The court in Metrobility distinguished In re Prime Motor Inns, Inc., 130 B.R. 610 (S.D. Fla. 1991). In Prime Motor Inns, the district court reversed a bankruptcy court's grant of an injunction preventing the indenture trustee for bond holders from drawing on letters of credit. But in that case, the debtor was not a party to the agreement between the issuer of the bonds and trustee responsible for paying the bond holders.

Likewise, Metrobility distinguished In re Zenith Electronics, 104 B.R. 667 (1989). In Zenith, the court did not bar a bank's draw on a letter of credit when bond holders, rather than a party to a transaction with the debtor, were the beneficiaries.

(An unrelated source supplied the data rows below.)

-- ==== Sys2Proof/Machine/Float.lean ====
section
/-! DEFINITION. The number formats of R25 to R29, exact products and sums, and the roundings of R39 and R50: every result
is computed exactly as an integer times a power of two and narrowed once. -/

namespace Sys2Proof.Machine

/-- A decoded number: NaN, an infinity, or `± m × 2^e`. -/
inductive Fv where
  | nan
  | inf (neg : Bool)
  | fin (neg : Bool) (m : Nat) (e : Int)
  deriving DecidableEq, Repr

/-- A floating-point format of R26 Table 1. `top` is the magnitude pattern of the largest finite value; `inf` and `nan`
the magnitude patterns of infinity and of the NaN the device produces, where the format has them. The spec fixes the NaN
produced in FP32 alone: the patterns of E4M3, E5M2, FP16 and BF16 are the model's choice (DESIGN CHOICE, log entry 62). -/
structure FpFmt where
  eb : Nat
  mb : Nat
  bias : Nat
  top : Nat
  inf : Option Nat
  nan : Option Nat
  deriving DecidableEq, Repr

def fp4Fmt : FpFmt := { eb := 2, mb := 1, bias := 1, top := 7, inf := none, nan := none }
def e4m3Fmt : FpFmt := { eb := 4, mb := 3, bias := 7, top := 0x7E, inf := none, nan := some 0x7F }
def e5m2Fmt : FpFmt := { eb := 5, mb := 2, bias := 15, top := 0x7B, inf := some 0x7C, nan := some 0x7F }
def fp16Fmt : FpFmt := { eb := 5, mb := 10, bias := 15, top := 0x7BFF, inf := some 0x7C00, nan := some 0x7E00 }
def bf16Fmt : FpFmt := { eb := 8, mb := 7, bias := 127, top := 0x7F7F, inf := some 0x7F80, nan := some 0x7FC0 }
def fp32Fmt : FpFmt := { eb := 8, mb := 23, bias := 127, top := 0x7F7FFFFF, inf := some 0x7F800000, nan := some 0x7FC00000 }

/-- The exponent of the smallest normal number. -/
def FpFmt.emin (f : FpFmt) : Int := 1 - (f.bias : Int)

/-- The sign weight of a format. -/
def FpFmt.signW (f : FpFmt) : Nat := 2 ^ (f.eb + f.mb)

/-- Decodes a bit pattern; subnormals are kept (R27). -/
def FpFmt.decode (f : FpFmt) (w : Nat) : Fv :=
  let neg := decide (w / f.signW % 2 = 1)
  let mag := w % f.signW
  if mag > f.top then
    (match f.inf with
      | some i => if mag = i then .inf neg else .nan
      | none => .nan)
  else
    let ex := mag / 2 ^ f.mb
    let man := mag % 2 ^ f.mb
    if ex = 0 then .fin neg man (f.emin - f.mb)
    else .fin neg (2 ^ f.mb + man) ((ex : Int) - f.bias - f.mb)

/-- How a result is rounded: to nearest with ties to even, or stochastically with 16 random bits. -/
inductive RndBits where
  | near
  | stoch (r : Nat)
  deriving DecidableEq, Repr

/-- Rounds the magnitude `m × 2^e`, `m > 0`, to `f` without an upper limit: units and their exponent. -/
def FpFmt.roundMag (f : FpFmt) (m : Nat) (e : Int) (r : RndBits) : Nat × Int :=
  let p : Int := (Nat.log2 m : Int) + e
  let ue : Int := max p f.emin - f.mb
  if e ≥ ue then (m * 2 ^ (e - ue).toNat, ue)
  else
    let sh := (ue - e).toNat
    let q := m / 2 ^ sh
    let rem := m % 2 ^ sh
    let up := match r with
      | .near => decide (2 * rem > 2 ^ sh) || (decide (2 * rem = 2 ^ sh) && decide (q % 2 = 1))
      | .stoch b => decide (rem * 65536 / 2 ^ sh + b ≥ 65536)
    (if up then q + 1 else q, ue)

In both Zenith and Prime Motor Inns, the debtor received financing from a government entity, which, in turn, financed the transaction through the issuance of bonds.

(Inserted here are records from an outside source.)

-- ==== Sys2Proof/Machine/Rank.lean ====
section
/-! DEFINITION. The order of entries and the merging of lists (R143 to R148), and the encoding and scoring of vectors that
searches share (R71, R73, R74). -/

namespace Sys2Proof.Machine

/-! ## Rank keys and lists -/

/-- Step 1 of R143: −0 becomes +0 and every NaN becomes one pattern. -/
def canonScore (w : Nat) : Nat := if fIsNan w then 0x7FFFFFFF else if w = 0x80000000 then 0 else w

/-- Step 2 of R143 for FP32: the order key. -/
def orderKey (w : Nat) : Nat := if w < 2 ^ 31 then w + 2 ^ 31 else 2 ^ 32 - 1 - w

/-- The rank of an FP32 score (R143); `small` selects smallest-k. -/
def rankF (small : Bool) (w : Nat) : Nat :=
  let c := canonScore w
  if c = 0x7FFFFFFF then 0xFFFFFFFF else if small then orderKey c else 0xFFFFFFFF - orderKey c

/-- The rank of an INT32 score (R143). -/
def rankI (small : Bool) (w : Nat) : Nat :=
  let k := (w + 2 ^ 31) % 2 ^ 32
  if small then k else 0xFFFFFFFF - k

/-- The composite key of a real entry (R144). -/
def Ent.key (rk : Nat → Nat) (e : Ent) : Nat := rk e.score * 2 ^ 54 + e.id * 2 ^ 6 + e.ord

/-- Keeps the first entry of each item (R145); the second part counts the duplicates dropped. -/
def dedupEnts (es : List Ent) : List Ent × Nat :=
  es.foldl (fun (r : List Ent × Nat) e => if r.1.any (fun x => x.id == e.id) then (r.1, r.2 + 1) else (r.1 ++ [e], r.2)) ([], 0)

/-- A merge (R145, R146): ordered by composite key, duplicates removed, then cut to `n` entries. -/
def mergeEnts (rk : Nat → Nat) (n : Nat) (es : List Ent) : List Ent × Nat :=
  let r := dedupEnts (sortBy (Ent.key rk) es)
  (r.1.take n, r.2)

/-- TIE_AT_K of a list that holds its guard entry (R147). -/
def tieAtK (rk : Nat → Nat) (k : Nat) (es : List Ent) : Bool :=
  match es[k]?, es[k - 1]? with
  | some g, some e => rk g.score == rk e.score
  | _, _ => false

/-- The bytes of a result entry (R112 Table 5). -/
def entBytes (e : Ent) : List Byte := leBytes 16 (e.id + e.ord * 2 ^ 48 + e.score * 2 ^ 64)

/-- The pad index of R148. -/
def padId : Nat := 0xFFFFFFFFFFFF

/-- A pad entry (R148). -/
def padEnt (small : Bool) : Ent := { score := if small then 0x7F800000 else 0xFF800000, id := padId, ord := 0, slot := 0 }

/-- `k` entries, completed with pads (R148). -/
def padList (small : Bool) (k : Nat) (es : List Ent) : List Ent := es.take k ++ List.replicate (k - es.length) (padEnt small)

/-! ## Vectors -/

/-- The FP32 value of an element of 16 or 32 bits: 0 FP16, 1 BF16, 2 FP32 (R65, R91). -/
def elemF32 (fmt w : Nat) : Nat :=
  if fmt = 0 then toF32 (fp16Fmt.decode w) else if fmt = 1 then toF32 (bf16Fmt.decode w) else w

/-- Bytes of an element in one of those formats. -/
def elemBytes (fmt : Nat) : Nat := if fmt = 2 then 4 else 2

/-- The elements of a vector as FP32. -/
def vecF32 (fmt dims : Nat) (b : List Byte) : List Nat :=
  (List.range dims).map (fun i => elemF32 fmt (bodyNat b (i * elemBytes fmt) (elemBytes fmt)))

/-- The smallest positive E4M3 value that is at least `a / q`, or 448 where none is, with whether it saturates (R71). -/
def e4m3Scale (a q : Nat) : Nat × Bool :=
  match (List.range 0x7E).find? (fun i => !Fv.lt ((e4m3Fmt.decode (i + 1)).mul (Fv.ofInt q)) (f32 a)) with
  | some i => (i + 1, false)
  | none => (0x7E, true)

/-- Encodes one block of FP32 values (R71): codes, scale, whether the scale saturated. -/
def encBlock (q : Nat) (vs : List Nat) : List Int × Nat × Bool :=
  let a := vs.foldl (fun m v => max m (v % 2 ^ 31)) 0
  if a = 0 then (vs.map (fun _ => 0), 0, false)
  else
    let s := e4m3Scale a q
    let r := fRecip (toF32 (e4m3Fmt.decode s.1))
    (vs.map (fun v => (f32 (fMul v r)).toIntRnd .near (-(q : Int)) q), s.1, s.2)

/-- A whole vector in blocks of 32: codes, scales, and the number of saturated blocks. -/
def encVec (q : Nat) (v : List Nat) : List Int × List Nat × Nat :=
  (List.range (cdiv v.length 32)).foldl (fun (r : List Int × List Nat × Nat) j =>
    let e := encBlock q ((v.drop (j * 32)).take 32)
    (r.1 ++ e.1, r.2.1 ++ [e.2.1], r.2.2 + b2n e.2.2)) ([], [], 0)

/-- The sum of squares in ascending order, one fused multiply-add each (R73). -/
def sumSq (v : List Nat) : Nat := v.foldl (fun a x => fFma x x a) 0

/-- The products of a query block-scaled to INT8 with the rows of a tile, one column of the array (R37, R74): passes in ascending order
and rows in ascending order within a pass, with the roundings of R39 drawn from the column's generator as it runs on (R40). -/
def tileDots (gen : Nat) (qa : List Int) (sa : List Nat) (rows : List (List Int × List Nat)) : List Nat :=
  ((List.range sa.length).foldl (fun (a : List Fv × Nat) j =>
    rows.zipIdx.foldl (fun (b : List Fv × Nat) r =>
      let acc := blockStep .full true true false ((e4m3Fmt.decode (sa.getD j 0)).mul (e4m3Fmt.decode (r.1.2.getD j 0)))
        ((List.range 32).map (fun i => (Fv.ofInt (qa.getD (j * 32 + i) 0)).mul (Fv.ofInt (r.1.1.getD (j * 32 + i) 0))))
        ({ v := a.1.getD r.2 (.fin false 0 0), gen := b.2, ovf := false } : Acc)
      (b.1 ++ [acc.v], acc.gen)) ([], a.2)) (rows.map (fun _ => .fin false 0 0), gen)).1.map toF32

/-- The seed of an array operation of a search (R41). Its tasks belong to no context, so the context seed is the one that holds where no
command gives one; the tile's place is its block of rows and its column block; TASK_ID, which the spec does not number, is a free value
(DESIGN CHOICE, log entry 28). -/
def searchSeed (scan : Bool) (idx part rowBlock colBlock : Nat) : Nat :=
  opSeed 0x5EED0001 (Config.searchTask scan idx part % 2 ^ 32) rowBlock colBlock

/-- What an island stage takes of the runs that its islets send for one list (R149): an entry is sent only when its rank is at most the
threshold, which is the rank of the list's guard entry, the one at place `n`, or 0xFFFFFFFF while the list is shorter. The second part is
the threshold after the last run. -/
def sendRuns (rk : Nat → Nat) (n : Nat) (runs : List (List Ent)) : List Ent × Nat :=
  runs.foldl (fun (a : List Ent × Nat) run =>
    let l := a.1 ++ run.filter (fun e => decide (rk e.score ≤ a.2))
    (l, ((sortBy (fun e => rk e.score) l)[n]?.map (fun g => rk g.score)).getD 0xFFFFFFFF)) ([], 0xFFFFFFFF)

/-- The NaN entries among some (R162). -/
def nanEnts (es : List Ent) : Nat := (es.filter (fun e => fIsNan e.score)).length

/-- The FP32 values of a decoded code row. -/
def decVec (codes : List Int) (scales : List Nat) : List Nat :=
  codes.mapIdx (fun i c => toF32 ((Fv.ofInt c).mul (e4m3Fmt.decode (scales.getD (i / 32) 0))))

/-- A sum of the manual's lane order: lane l takes dimensions d with d mod 64 = l, each by `f`, then the tree of R53. -/
def laneSum (n : Nat) (f : Nat → Nat → Nat) : Nat :=
  let lanes := (List.range 64).map (fun l => (List.range (cdiv n 64)).foldl (fun a i =>
    if i * 64 + l < n then f (i * 64 + l) a else a) 0)
  (laneTree (fun a b g => (fAdd a b, g)) lanes []).headD 0

/-- The re-rank score of a full vector (R109): inner product (0), cosine (1) with 1/‖q‖ and the stored NORM, or squared
Euclidean (2). -/
def rerankScore (metric : Nat) (q x : List Nat) (invQ norm : Nat) : Nat :=
  let t := laneSum q.length (fun d a =>
    if metric = 2 then
      let u := fSub (q.getD d 0) (x.getD d 0)
      fFma u u a
    else fFma (q.getD d 0) (x.getD d 0) a)
  if metric = 1 then fMul (fMul t invQ) norm else t

/-- The scan score of Table 5 from ŝ, the row's NORM and the query's norm word: 1/‖q‖ for cosine, ‖q‖² for squared
Euclidean. A cosine query of zero length scores 0. The spec gives the formula and not the order of its FP32 operations: here (ŝ × NORM) ×
1/‖q‖, and (‖q‖² − 2ŝ) + NORM, each step rounded to nearest (DESIGN CHOICE, log entry 66). -/
def scanScore (metric sHat norm qn : Nat) : Nat :=
  if metric = 1 then (if qn = 0 then 0 else fMul (fMul sHat norm) qn)
  else if metric = 2 then fAdd (fSub qn (fMul 0x40000000 sHat)) norm
  else sHat

end Sys2Proof.Machine
end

Sample Letter of Credit Clause

Keeping in mind the traps for unwary landlords described in these cases, landlords that are concerned about a prospective tenant's financial condition could include the following provisions in their transactional documents:

Tenant shall deposit any and all rent, fees, fines, or other payments due pursuant to this Lease at the bank and account number listed below for the benefit of Lessor.
If Tenant fails to deposit sufficient collectible funds when due pursuant to this Lease, in the manner specified in this Lease, Lessor shall have the right, at its option, to immediately accelerate this Lease and withdraw all funds in any security deposit and draw in full on any letters of credit that any entity holds for Lessor's benefit with respect to this Lease.
Tenant covenants and agrees that, after its default, it shall not seek to recover any funds that Lessor withdraws from any security deposit, letter of credit, or other accounts, in any proceeding of any kind, including, without limitation, any arbitration, lawsuit, bankruptcy litigation, or equitable proceeding of any kind.
Tenant further covenants and agrees that, if it defaults or fails to comply with any provision of this Lease, it shall not contest or object to (1) Lessor's right to withdraw security deposit or letter of credit proceeds or (2) Lessor's filing of a proof of claim or other claim or defense in any proceeding of any kind, including, without limitation, any arbitration, lawsuit, bankruptcy litigation, or equitable proceeding of any kind.

Conclusion

As discussed in Villano, the bankruptcy trustee may seek repayment of letter of credit proceeds from the landlord on the grounds that those proceeds exceed the damages to which the landlord is entitled. For this reason, if the landlord draws down letter of credit proceeds after the tenant's bankruptcy filing and also files a proof of claim seeking additional damages in the tenant's bankruptcy proceeding, time consuming and expensive litigation could result in the landlord spending more in legal fees than it stands to gain from its proof of claim recovery. And if, as in Villano, the debtor successfully objects to the filing of the proof of claim, and the trustee determines that the landlord's security deposit and letter of proceeds exceed the damages to which the landlord is entitled, the landlord might face a turnover action from the trustee seeking repayment of funds to the bankruptcy estate.


John B. Spitzer practices law in Pennsylvania, edited several editions of The Fundamentals of Bankruptcy Law and has worked with bankruptcy attorneys in several states.